Question

In the circuit shown below, the current through the inductor (in A) is

• A. \( \frac{2}{1+j} \)
• B. \( \frac{-1}{1+j} \)
• C. \( \frac{1}{1+j} \)
• D. \( 0 \)

Hint:

When a circuit diagram is ambiguous but the options suggest a simple answer, try to find the most straightforward interpretation. In bridge circuits, calculate the current in a branch by dividing the voltage across that branch by the branch's total impedance.

Answer 1

The Correct Option is C

Step 1: Interpret the complex circuit diagram. The diagram shows a Wheatstone bridge configuration. The symbols for sources inside the diagram are confusing. A common simplification for such problems is to assume a single excitation source across the main terminals of the bridge and that the internal symbols are for reference. Let's assume the bridge is excited by a 1V source connected between the top and bottom nodes. The inductor with impedance \(j\Omega\) is in the top-right arm of the bridge.
Step 2: Analyze the bridge under this assumption. Let the top node be A and the bottom node be B, so \(V_{AB} = 1V\). The bridge has two parallel branches connected across A and B. Branch 1 (left side): A \(1\Omega\) resistor in series with a \(-j\Omega\) capacitor. Total impedance \(Z_{left} = 1 - j\Omega\). Branch 2 (right side): A \(1\Omega\) resistor in series with the \(j\Omega\) inductor. Total impedance \(Z_{right} = 1 + j\Omega\). The question asks for the current through the inductor, which is the current flowing through Branch 2.
Step 3: Calculate the current through the inductor's branch. Using Ohm's law, the current \(I_{inductor}\) flowing through the right branch is the voltage across the branch divided by the impedance of the branch. \[ I_{inductor} = \frac{V_{AB}}{Z_{right}} \] Substituting the values: \[ I_{inductor} = \frac{1V}{1 + j\Omega} = \frac{1}{1+j} \, A \] This result matches one of the options.

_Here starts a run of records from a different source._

-- ==== Sys2Proof/Laws/Host.lean ====
section
/-! SUPPORT. What each operation of Machine/Host.lean may touch, one lemma for each, and that it keeps memory in its canonical form. -/

set_option maxRecDepth 4000
set_option linter.all false

namespace Sys2Proof.Machine

theorem onHst_law (f : HostIf → HostIf) (s : State) :
    Law [.hst] s (onHst f s) := by
  unfold onHst
  repeat' (first
    | extract_lets | with_reducible exact Law.refl _ _ | with_reducible assumption | with_reducible refine Law.foldl _ _ _ ?_ ?_
    | (show (_ : List Part) ⊆ _; decide) | (show (_ : List Part) ⊆ _; decide) | (intro _) | split
    | with_reducible refine Law.set_hst _ (by decide) ?_ | (dsimp +zetaDelta only [id]))

theorem zeroGuards_law (s : State) :
    Law [.freeCtr, .mem, .host, .ddr, .tally, .ckpt] s (zeroGuards s) := by
  unfold zeroGuards
  repeat' (first
    | extract_lets | with_reducible exact Law.refl _ _ | with_reducible assumption | with_reducible apply Law.step (zeroGuard_law _ _)
    | with_reducible apply Law.step (zeroWaiting_law _ _) | with_reducible refine Law.foldl _ _ _ ?_ ?_
    | (show (_ : List Part) ⊆ _; decide) | (show (_ : List Part) ⊆ _; decide) | (intro _) | split | (dsimp +zetaDelta only [id]))

theorem tearAll_law (s : State) :
    Law [.freeCtr, .mem, .host, .cores, .clus, .ctxs, .ddr, .hst, .tally, .log, .fab, .link, .stew, .ckpt, .pins, .side, .sent] s (tearAll s) := by
  unfold tearAll
  repeat' (first
    | extract_lets | with_reducible exact Law.refl _ _ | with_reducible assumption | with_reducible apply Law.step (teardown_law _ _ _)
    | with_reducible refine Law.foldl _ _ _ ?_ ?_ | (show (_ : List Part) ⊆ _; decide) | (show (_ : List Part) ⊆ _; decide) | (intro _)
    | split | (dsimp +zetaDelta only [id]))

theorem dropHubCopies_law (s : State) :
    Law [.ddr, .link] s (dropHubCopies s) := by
  unfold dropHubCopies
  repeat' (first
    | extract_lets | with_reducible exact Law.refl _ _ | with_reducible assumption | with_reducible apply Law.step (dropXfer_law _ _)
    | with_reducible refine Law.foldl _ _ _ ?_ ?_ | (show (_ : List Part) ⊆ _; decide) | (show (_ : List Part) ⊆ _; decide) | (intro _)
    | split | with_reducible refine Law.set_ddr _ (by decide) ?_ | (dsimp +zetaDelta only [id]))

theorem clearBusErr_law (s : State) :
    Law [.idb] s (clearBusErr s) := by
  unfold clearBusErr
  repeat' (first
    | extract_lets | with_reducible exact Law.refl _ _ | with_reducible assumption | with_reducible refine Law.foldl _ _ _ ?_ ?_
    | (show (_ : List Part) ⊆ _; decide) | (show (_ : List Part) ⊆ _; decide) | (intro _) | split
    | with_reducible refine Law.set_idb _ (by decide) ?_ | (dsimp +zetaDelta only [id]))

theorem hostReset_law (cause : Nat) (s : State) :
    Law [.freeCtr, .mem, .host, .cores, .clus, .ctxs, .ddr, .hst, .idb, .rst, .tally, .log, .fab, .link, .stew, .ckpt, .upd, .pins, .side, .sent] s (hostReset cause s) := by
  unfold hostReset
  repeat' (first
    | extract_lets | with_reducible exact Law.refl _ _ | with_reducible assumption | with_reducible apply Law.step (onHst_law _ _)
    | with_reducible apply Law.step (zeroGuards_law _) | with_reducible apply Law.step (tearAll_law _)
    | with_reducible apply Law.step (dropHubCopies_law _) | with_reducible apply Law.step (clearBusErr_law _)
    | with_reducible apply Law.step (logRec_law _ _ _ _ _ _ _) | with_reducible apply Law.step (endSession_law _ _)
    | with_reducible refine Law.foldl _ _ _ ?_ ?_ | (show (_ : List Part) ⊆ _; decide) | (show (_ : List Part) ⊆ _; decide) | (intro _)
    | split | with_reducible refine Law.set_rst _ (by decide) ?_ | (dsimp +zetaDelta only [id]))

theorem execFunctionLevelReset_law (s : State) :
    OutLaw [.freeCtr, .mem, .host, .cores, .clus, .ctxs, .ddr, .hst, .idb, .rst, .tally, .log, .fab, .link, .stew, .ckpt, .upd, .pins, .side, .sent] s (execFunctionLevelReset s) := by
  unfold execFunctionLevelReset
  repeat' (first
    | with_reducible refine OutLaw.next ?_ | extract_lets | with_reducible exact Law.refl _ _ | with_reducible assumption
    | with_reducible apply Law.step (hostReset_law _ _) | with_reducible refine Law.foldl _ _ _ ?_ ?_ | (show (_ : List Part) ⊆ _; decide)
    | (show (_ : List Part) ⊆ _; decide) | (intro _) | split | (dsimp +zetaDelta only [id]))

theorem execHotReset_law (s : State) :
    OutLaw [.freeCtr, .mem, .host, .cores, .clus, .ctxs, .ddr, .hst, .idb, .rst, .tally, .log, .fab, .link, .stew, .ckpt, .upd, .pins, .side, .sent] s (execHotReset s) := by
  unfold execHotReset
  repeat' (first
    | with_reducible refine OutLaw.next ?_ | extract_lets | with_reducible exact Law.refl _ _ | with_reducible assumption
    | with_reducible apply Law.step (hostReset_law _ _) | with_reducible refine Law.foldl _ _ _ ?_ ?_ | (show (_ : List Part) ⊆ _; decide)
    | (show (_ : List Part) ⊆ _; decide) | (intro _) | split | (dsimp +zetaDelta only [id]))

theorem execLinkDownTimeout_law (s : State) :
    OutLaw [.freeCtr, .mem, .host, .cores, .clus, .ctxs, .ddr, .hst, .idb, .rst, .tally, .log, .fab, .link, .stew, .ckpt, .upd, .pins, .side, .sent] s (execLinkDownTimeout s) := by
  unfold execLinkDownTimeout
  repeat' (first
    | with_reducible refine OutLaw.next ?_ | extract_lets | with_reducible exact Law.refl _ _ | with_reducible assumption
    | with_reducible apply Law.step (hostReset_law _ _) | with_reducible refine Law.foldl _ _ _ ?_ ?_ | (show (_ : List Part) ⊆ _; decide)
    | (show (_ : List Part) ⊆ _; decide) | (intro _) | split | (dsimp +zetaDelta only [id]))

theorem execHostInterfaceResetComplete_law (s : State) :
    OutLaw [.hst, .pins] s (execHostInterfaceResetComplete s) := by
  unfold execHostInterfaceResetComplete
  repeat' (first
    | with_reducible refine OutLaw.next ?_ | extract_lets | with_reducible exact Law.refl _ _ | with_reducible assumption
    | with_reducible apply Law.step (onHst_law _ _) | with_reducible refine Law.foldl _ _ _ ?_ ?_ | (show (_ : List Part) ⊆ _; decide)
    | (show (_ : List Part) ⊆ _; decide) | (intro _) | split | with_reducible refine Law.set_pins _ (by decide) ?_
    | (dsimp +zetaDelta only [id]))

theorem execLinkRateOrWidthChange_law (rate10 : Nat) (formed : Nat) (s : State) :
    OutLaw [.hst, .tally, .log] s (execLinkRateOrWidthChange rate10 formed s) := by
  unfold execLinkRateOrWidthChange
  repeat' (first
    | with_reducible refine OutLaw.next ?_ | extract_lets | with_reducible exact Law.refl _ _ | with_reducible assumption
    | with_reducible apply Law.step (onHst_law _ _) | with_reducible apply Law.step (logRec_law _ _ _ _ _ _ _)
    | with_reducible refine Law.foldl _ _ _ ?_ ?_ | (show (_ : List Part) ⊆ _; decide) | (show (_ : List Part) ⊆ _; decide) | (intro _)
    | split | (dsimp +zetaDelta only [id]))

theorem flushMsix_law (s : State) :
    Law [.hst, .tally, .sent] s (flushMsix s) := by
  unfold flushMsix
  repeat' (first
    | extract_lets | with_reducible exact Law.refl _ _ | with_reducible assumption | with_reducible apply Law.step (onHst_law _ _)
    | with_reducible apply Law.step (sendMsix_law _ _) | with_reducible refine Law.foldl _ _ _ ?_ ?_ | (show (_ : List Part) ⊆ _; decide)
    | (show (_ : List Part) ⊆ _; decide) | (intro _) | split | (dsimp +zetaDelta only [id]))

theorem flushCq_law (s : State) :
    Law [.mem, .host, .hst, .tally] s (flushCq s) := by
  unfold flushCq
  repeat' (first
    | extract_lets | with_reducible exact Law.refl _ _ | with_reducible assumption | with_reducible apply Law.step (onHst_law _ _)
    | with_reducible apply Law.step (writeMem_law _ _ _) | with_reducible apply Law.step (countHub_law _ _ _ _)
    | with_reducible refine Law.foldl _ _ _ ?_ ?_ | (show (_ : List Part) ⊆ _; decide) | (show (_ : List Part) ⊆ _; decide) | (intro _)
    | split | (dsimp +zetaDelta only [id]))

theorem execBusMasterEnableChange_law (bme : Bool) (d3hot : Bool) (mse : Bool) (ctl : PciCtl) (s : State) :
    OutLaw [.mem, .host, .hst, .tally, .sent] s (execBusMasterEnableChange bme d3hot mse ctl s) := by
  unfold execBusMasterEnableChange
  repeat' (first
    | with_reducible refine OutLaw.next ?_ | extract_lets | with_reducible exact Law.refl _ _ | with_reducible assumption
    | with_reducible apply Law.step (onHst_law _ _) | with_reducible apply Law.step (flushMsix_law _)
    | with_reducible apply Law.step (flushCq_law _) | with_reducible refine Law.foldl _ _ _ ?_ ?_ | (show (_ : List Part) ⊆ _; decide)
    | (show (_ : List Part) ⊆ _; decide) | (intro _) | split | (dsimp +zetaDelta only [id]))

theorem breakOp_law (g : Nat) (st : Nat) (i : Nat) (cause : Nat) (bus : Nat) (s : State) :
    Law [.freeCtr, .mem, .host, .cores, .clus, .ctxs, .ddr, .hst, .idb, .rst, .tally, .log, .fab, .link, .stew, .ckpt, .boot, .pins, .side, .sent] s (breakOp g st i cause bus s) := by
  unfold breakOp
  repeat' (first
    | extract_lets | with_reducible exact Law.refl _ _ | with_reducible assumption
    | with_reducible apply Law.step (execFault_law _ _ _ _ _ _) | with_reducible apply Law.step (updStrm_law _ _ _ _)
    | with_reducible apply finishXfer_law | with_reducible refine Law.foldl _ _ _ ?_ ?_ | (show (_ : List Part) ⊆ _; decide)
    | (show (_ : List Part) ⊆ _; decide) | (intro _) | split | (dsimp +zetaDelta only [id]))

theorem execHostReadFailure_law (who : HostReader) (why : HostFail) (bus : DWord) (s : State) :
    OutLaw [.freeCtr, .mem, .host, .cores, .clus, .ctxs, .ddr, .hst, .idb, .rst, .tally, .log, .fab, .link, .stew, .ckpt, .boot, .pins, .side, .sent] s (execHostReadFailure who why bus s) := by
  unfold execHostReadFailure
  repeat' (first
    | with_reducible refine OutLaw.next ?_ | extract_lets | with_reducible exact Law.refl _ _ | with_reducible assumption
    | with_reducible apply Law.step (breakOp_law _ _ _ _ _ _) | with_reducible apply Law.step (logRec_law _ _ _ _ _ _ _)
    | with_reducible apply Law.step (ringError_law _ _ _ _) | with_reducible apply Law.step (aer_law _ _)
    | with_reducible refine Law.foldl _ _ _ ?_ ?_ | (show (_ : List Part) ⊆ _; decide) | (show (_ : List Part) ⊆ _; decide) | (intro _)
    | split | (dsimp +zetaDelta only [id]))

theorem poisonEntry_law (r : Nat) (bus : Nat) (s : State) :
    Law [.ddr] s (poisonEntry r bus s) := by
  unfold poisonEntry
  repeat' (first
    | extract_lets | with_reducible exact Law.refl _ _ | with_reducible assumption | with_reducible apply Law.step (setEngine_law _ _ _)
    | with_reducible refine Law.foldl _ _ _ ?_ ?_ | (show (_ : List Part) ⊆ _; decide) | (show (_ : List Part) ⊆ _; decide) | (intro _)
    | split | (dsimp +zetaDelta only [id]))

theorem execPoisonedTlpReceived_law (who : Option HostReader) (bus : DWord) (s : State) :
    OutLaw [.freeCtr, .mem, .host, .cores, .clus, .ctxs, .ddr, .hst, .idb, .rst, .tally, .log, .fab, .link, .stew, .ckpt, .boot, .pins, .side, .sent] s (execPoisonedTlpReceived who bus s) := by
  unfold execPoisonedTlpReceived
  repeat' (first
    | with_reducible refine OutLaw.next ?_ | extract_lets | with_reducible exact Law.refl _ _ | with_reducible assumption
    | with_reducible apply Law.step (breakOp_law _ _ _ _ _ _) | with_reducible apply Law.step (poisonEntry_law _ _ _)
    | with_reducible apply Law.step (ringError_law _ _ _ _) | with_reducible apply Law.step (aer_law _ _)
    | with_reducible refine Law.foldl _ _ _ ?_ ?_ | (show (_ : List Part) ⊆ _; decide) | (show (_ : List Part) ⊆ _; decide) | (intro _)
    | split | (dsimp +zetaDelta only [id]))

theorem execBar4Read_law (off : Nat) (len : Nat) (s : State) :
    OutLaw [.freeCtr, .mem, .host, .cores, .clus, .ctxs, .ddr, .hst, .tally, .log, .fab, .link, .stew, .ckpt, .boot, .pins, .side, .sent] s (execBar4Read off len s) := by
  unfold execBar4Read
  repeat' (first
    | with_reducible refine OutLaw.next ?_ | extract_lets | with_reducible exact Law.refl _ _ | with_reducible assumption
    | with_reducible apply Law.step (send_law _ _ _ _) | with_reducible apply Law.step (readRange_law _ _ _)
    | with_reducible apply Law.step (aer_law _ _) | with_reducible apply onBar_law | with_reducible refine Law.foldl _ _ _ ?_ ?_
    | (show (_ : List Part) ⊆ _; decide) | (show (_ : List Part) ⊆ _; decide) | (intro _) | split | (dsimp +zetaDelta only [id]))

theorem bar4Drop_law (cause : Nat) (a : Nat) (off : Nat) (len : Nat) (s : State) :
    Law [.hst, .tally, .log] s (bar4Drop cause a off len s) := by
  unfold bar4Drop
  repeat' (first
    | extract_lets | with_reducible exact Law.refl _ _ | with_reducible assumption
    | with_reducible apply Law.step (logRate_law _ _ _ _ _ _ _ _ _) | with_reducible apply Law.step (aer_law _ _)
    | with_reducible refine Law.foldl _ _ _ ?_ ?_ | (show (_ : List Part) ⊆ _; decide) | (show (_ : List Part) ⊆ _; decide) | (intro _)
    | split | (dsimp +zetaDelta only [id]))

theorem execBar4Write_law (off : Nat) (data : List (Option Byte)) (s : State) :
    OutLaw [.freeCtr, .mem, .host, .cores, .clus, .ddr, .hst, .tally, .log, .ckpt, .sent] s (execBar4Write off data s) := by
  unfold execBar4Write
  repeat' (first
    | with_reducible refine OutLaw.next ?_ | extract_lets | with_reducible exact Law.refl _ _ | with_reducible assumption
    | with_reducible apply Law.step (bar4Drop_law _ _ _ _ _) | with_reducible apply Law.step (store_law _ _ _)
    | with_reducible apply onBar_law | with_reducible refine Law.foldl _ _ _ ?_ ?_ | (show (_ : List Part) ⊆ _; decide)
    | (show (_ : List Part) ⊆ _; decide) | (intro _) | split | (dsimp +zetaDelta only [id]))

end Sys2Proof.Machine
end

Alternative Interpretation (Bridge Balance): Let's check if the bridge is balanced. The arms are \(Z_1=1, Z_2=j, Z_3=-j, Z_4=1\). The balance condition is \(Z_1 Z_4 = Z_2 Z_3\). \(1 \times 1 = 1\). \(j \times (-j) = -j^2 = -(-1) = 1\). Since \(1=1\), the bridge is balanced. This means the potential of the two middle nodes are equal. However, the inductor is not in the central arm, it is one of the main arms of the bridge, so its current is not zero. The first interpretation leading to an answer is the most likely intended one.